*ACTIVITY*
Using the records below, find every line that includes "phase" and copy it.

--- INFORMATION SHOWN Enclosed Below ---

-- ==== Sys2Proof/Certificates/Slice0/Obligations.lean ====
section
/-! DEFINITION. Obligations.lean: the statements about the model. -/
open Sys2Proof Sys2Proof.Machine

/-! ### The block as a whole -/

/-- A step with a command waiting is that command's effect on the state with the rest of the queue. -/
def Obligations.StepRunsTheFrontCommand : Prop :=
  ∀ (c : Instr) (r : List Instr) (s : State), step { s with pending := c :: r } = exec c { s with pending := r }

/-- The model's choice for an empty queue (notes/assumptions/1.md, notes/assumptions/82.md): a step is one housekeeping cycle of 10 ns
(from R784), which moves the clocks, what follows them, and what the engines of jobs do in time; in deep sleep and without power
nothing moves. -/
def Obligations.AnEmptyQueueLetsTimePass : Prop :=
  ∀ s : State, s.pending = [] → ∃ t, step s = .next t ∧
    (s.jobs = [] ∨ s.fatal = true → OnlyChanges [.clk, .i3c, .zlg, .integ, .eth, .ethg, .out] s t) ∧
    OnlyChanges (Field.answers ++ Field.stores ++ Field.orders ++
      [.clk, .i3c, .zlg, .nextAccess, .ethg, .lcs, .clus, .jobs, .gates, .freeCtr]) s t ∧
    (s.sys.phase = .unpowered ∨ s.sys.phase = .sleeping → t = s) ∧
    (s.sys.phase ≠ .unpowered → s.sys.phase ≠ .sleeping → t.clk.now = s.clk.now + 10 ∧ t.clk.poolTime = s.clk.cycle.poolTime)

/-- The state after reset: a part just powered, with `RESET_N` low; nothing waits, nothing is stored, and every port has drawn a
training ID (from R242, R781, R789). -/
def Obligations.ResetLeavesThePartInReset : Prop :=
  State.reset.pending = [] ∧ State.reset.memOk ∧ Cleared State.reset ∧ State.reset.sys.resetLow = true ∧
    State.reset.clk.poolTime = 0 ∧ State.reset.si.state = .idle ∧ State.reset.out = [] ∧
    ∀ p : Fin 32, (State.reset.port p).trainId = BitVec.ofNat 32 (Config.free .trainId p) ∧ (State.reset.port p).state = .disabled

/-- No command stops, in whatever state and with whatever operands: each answers a next state; no step stops, and a step takes exactly
the front command off the queue. -/
def Obligations.EveryStepAnswers : Prop :=
  (∀ (c : Instr) (s : State), ∃ t, exec c s = .next t) ∧
  (∀ s : State, ∃ t, step s = .next t ∧ t.pending = s.pending.tail)

/-- Every step keeps the canonical form of memory: addresses rise, and nothing is listed that an unlisted address reads as. -/
def Obligations.EveryStepKeepsMemoryCanonical : Prop :=
  ∀ s t : State, s.memOk → step s = .next t → t.memOk

/-- The frame of every command: nothing but the fields of its row in `writesOf` differs. -/
def Obligations.EveryCommandWritesOnlyItsFields : Prop :=
  ∀ (c : Instr) (s t : State), exec c s = .next t → OnlyChanges (writesOf c) s t
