-- ==== Sys2Proof/Laws/State.lean ====
section
/-! SUPPORT. State.lean: each update of one unit's record, as what it writes: every other field of the state reads as before. -/
namespace Sys2Proof.Machine

@[simp] theorem State.modHub_eq (s : State) (n : Nat) (f : HubInfo → HubInfo) : s.modHub n f = { s with hubs := s.hubs.mod n {} f } := rfl
@[simp] theorem State.modPwr_eq (s : State) (h : Nat) (f : PwrHub → PwrHub) : s.modPwr h f = { s with pwrHubs := s.pwrHubs.mod h {} f } := rfl
@[simp] theorem State.modPort_eq (s : State) (p : Nat) (f : ZlPort → ZlPort) : s.modPort p f = { s with zl := s.zl.mod p {} f } := rfl
@[simp] theorem State.modHost_eq (s : State) (h : Nat) (f : HostSt → HostSt) : s.modHost h f = { s with hosts := s.hosts.mod h {} f } := rfl
@[simp] theorem State.modFlow_eq (s : State) (h lvc : Nat) (f : Flow → Flow) : s.modFlow h lvc f = { s with flows := s.flows.mod (fkey h lvc) {} f } := rfl
@[simp] theorem State.modEth_eq (s : State) (e : Bool) (f : EthPort → EthPort) : s.modEth e f = { s with eth := s.eth.mod (b2n e) {} f } := rfl
@[simp] theorem State.modQueue_eq (s : State) (q : Nat) (f : Queue → Queue) : s.modQueue q f = { s with queues := s.queues.mod q {} f } := rfl
@[simp] theorem State.modMemHub_eq (s : State) (h : Nat) (f : MemHub → MemHub) : s.modMemHub h f = { s with memHubs := s.memHubs.mod h {} f } := rfl
@[simp] theorem State.modCohHub_eq (s : State) (n : Nat) (f : CohHub → CohHub) : s.modCohHub n f = { s with cohHubs := s.cohHubs.mod n {} f } := rfl
@[simp] theorem State.modLc_eq (s : State) (j i : Nat) (f : Lc → Lc) : s.modLc j i f = { s with lcs := s.lcs.mod (lcKey j i) {} f } := rfl
@[simp] theorem State.modClu_eq (s : State) (h k : Nat) (f : Clu → Clu) : s.modClu h k f = { s with clus := s.clus.mod (h * 16 + k) {} f } := rfl
@[simp] theorem State.modSlg_eq (s : State) (h : Nat) (f : Slg → Slg) : s.modSlg h f = { s with slg := s.slg.mod h {} f } := rfl
@[simp] theorem State.modTrn_eq (s : State) (h : Nat) (f : Trn → Trn) : s.modTrn h f = { s with trn := s.trn.mod h {} f } := rfl
@[simp] theorem State.modGate_eq (s : State) (j e : Nat) (f : Gate → Gate) : s.modGate j e f = { s with gates := s.gates.mod (j * 4096 + e) {} f } := rfl
@[simp] theorem State.modSel_eq (s : State) (p : Path) (f : Sel → Sel) : s.modSel p f = { s with sels := s.sels.mod (pathIndex p) {} f } := rfl
@[simp] theorem State.modMbx_eq (s : State) (p : Path) (h b : Nat) (f : Mbx → Mbx) : s.modMbx p h b f = { s with mbx := s.mbx.mod (mbxKey p h b) {} f } := rfl
@[simp] theorem State.modSys_eq (s : State) (f : Sys → Sys) : s.modSys f = { s with sys := f s.sys } := rfl
@[simp] theorem State.modSi_eq (s : State) (f : Si → Si) : s.modSi f = { s with si := f s.si } := rfl
@[simp] theorem State.modFw_eq (s : State) (f : Fw → Fw) : s.modFw f = { s with fw := f s.fw } := rfl
@[simp] theorem State.modTrig_eq (s : State) (f : Trigger → Trigger) : s.modTrig f = { s with trig := f s.trig } := rfl

@[simp] theorem State.emit_eq (s : State) (o : Out) : s.emit o = { s with out := s.out ++ [o] } := rfl
@[simp] theorem State.bump_eq (s : State) (h b i x k : Nat) : s.bump h b i x k =
    { s with counters := s.counters.mod (cntKey h b i x) {} (fun c => { c with count := c.count + BitVec.ofNat 64 k }) } := rfl
@[simp] theorem State.draw_fst (s : State) (k : Config.Draw) : (s.draw k).1 = Config.free k s.freeCtr := rfl
@[simp] theorem State.draw_snd (s : State) (k : Config.Draw) : (s.draw k).2 = { s with freeCtr := s.freeCtr + 1 } := rfl

/-! ### Reading a unit's record after an update -/

theorem State.hub_modHub (s : State) (n : Nat) (f : HubInfo → HubInfo) : (s.modHub n f).hub n = f (s.hub n) := by simp [State.hub]
theorem State.pwrHub_modPwr (s : State) (h : Nat) (f : PwrHub → PwrHub) : (s.modPwr h f).pwrHub h = f (s.pwrHub h) := by simp [State.pwrHub]
theorem State.port_modPort (s : State) (p : Nat) (f : ZlPort → ZlPort) : (s.modPort p f).port p = f (s.port p) := by simp [State.port]
theorem State.ethPort_modEth (s : State) (e : Bool) (f : EthPort → EthPort) : (s.modEth e f).ethPort e = f (s.ethPort e) := by simp [State.ethPort]
theorem State.host_modHost (s : State) (h : Nat) (f : HostSt → HostSt) : (s.modHost h f).host h = f (s.host h) := by simp [State.host]
theorem State.queue_modQueue (s : State) (q : Nat) (f : Queue → Queue) : (s.modQueue q f).queue q = f (s.queue q) := by simp [State.queue]
theorem State.lc_modLc (s : State) (j i : Nat) (f : Lc → Lc) : (s.modLc j i f).lc j i = f (s.lc j i) := by simp [State.lc]
theorem State.clu_modClu (s : State) (h k : Nat) (f : Clu → Clu) : (s.modClu h k f).clu h k = f (s.clu h k) := by simp [State.clu]
theorem State.slgHub_modSlg (s : State) (h : Nat) (f : Slg → Slg) : (s.modSlg h f).slgHub h = f (s.slgHub h) := by simp [State.slgHub]
theorem State.trnHub_modTrn (s : State) (h : Nat) (f : Trn → Trn) : (s.modTrn h f).trnHub h = f (s.trnHub h) := by simp [State.trnHub]
theorem State.gate_modGate (s : State) (j e : Nat) (f : Gate → Gate) : (s.modGate j e f).gate j e = f (s.gate j e) := by simp [State.gate]
theorem State.sel_modSel (s : State) (p : Path) (f : Sel → Sel) : (s.modSel p f).sel p = f (s.sel p) := by simp [State.sel]
theorem State.memHub_modMemHub (s : State) (h : Nat) (f : MemHub → MemHub) : (s.modMemHub h f).memHub h = f (s.memHub h) := by simp [State.memHub]

end Sys2Proof.Machine
end

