theorem Does.upd_800 {W : Nat} (hW : Covers W 0x800) {s x : State} (h : Does W s x)
    {jtag'} :
    Does W s (State.mk
      x.pending x.fuses x.sys x.hubs x.clk x.traceUnits x.traceHubs x.trig x.counters x.cntGroups x.mbx jtag' x.i3c x.zl x.flows
      x.hosts x.zlg x.delivered x.slots x.extents x.maps x.drains x.carver x.dir x.lines x.retry x.atom x.cohHubs x.heldMsgs
      x.coh x.accesses x.nextAccess x.bulkRx x.tenEnd x.mem x.lineMeta x.units x.ranks x.chans x.memHubs x.lift x.integ x.memKey
      x.eth x.qps x.kmp x.queues x.queHubs x.meters x.ethg x.lcs x.clus x.jobs x.gates x.slg x.trn x.shoot x.jobg x.si x.fw
      x.ten x.sels x.pwrHubs x.pwr x.eff x.out x.freeCtr) :=
  h.put 0x800 hW ⟨rfl, rfl, id, le_rfl, le_rfl, le_rfl, le_rfl, le_rfl⟩ (fun f hf => by cases f <;> first | exact Eq.refl _ | cases hf)

end Sys2Proof.Machine
end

--- End of Enclosed INFORMATION SHOWN ---

*ANSWER TO THIS PROBLEM*
    (s.sys.phase = .unpowered ∨ s.sys.phase = .sleeping → t = s) ∧
    (s.sys.phase ≠ .unpowered → s.sys.phase ≠ .sleeping → t.clk.now = s.clk.now + 10 ∧ t.clk.poolTime = s.clk.cycle.poolTime)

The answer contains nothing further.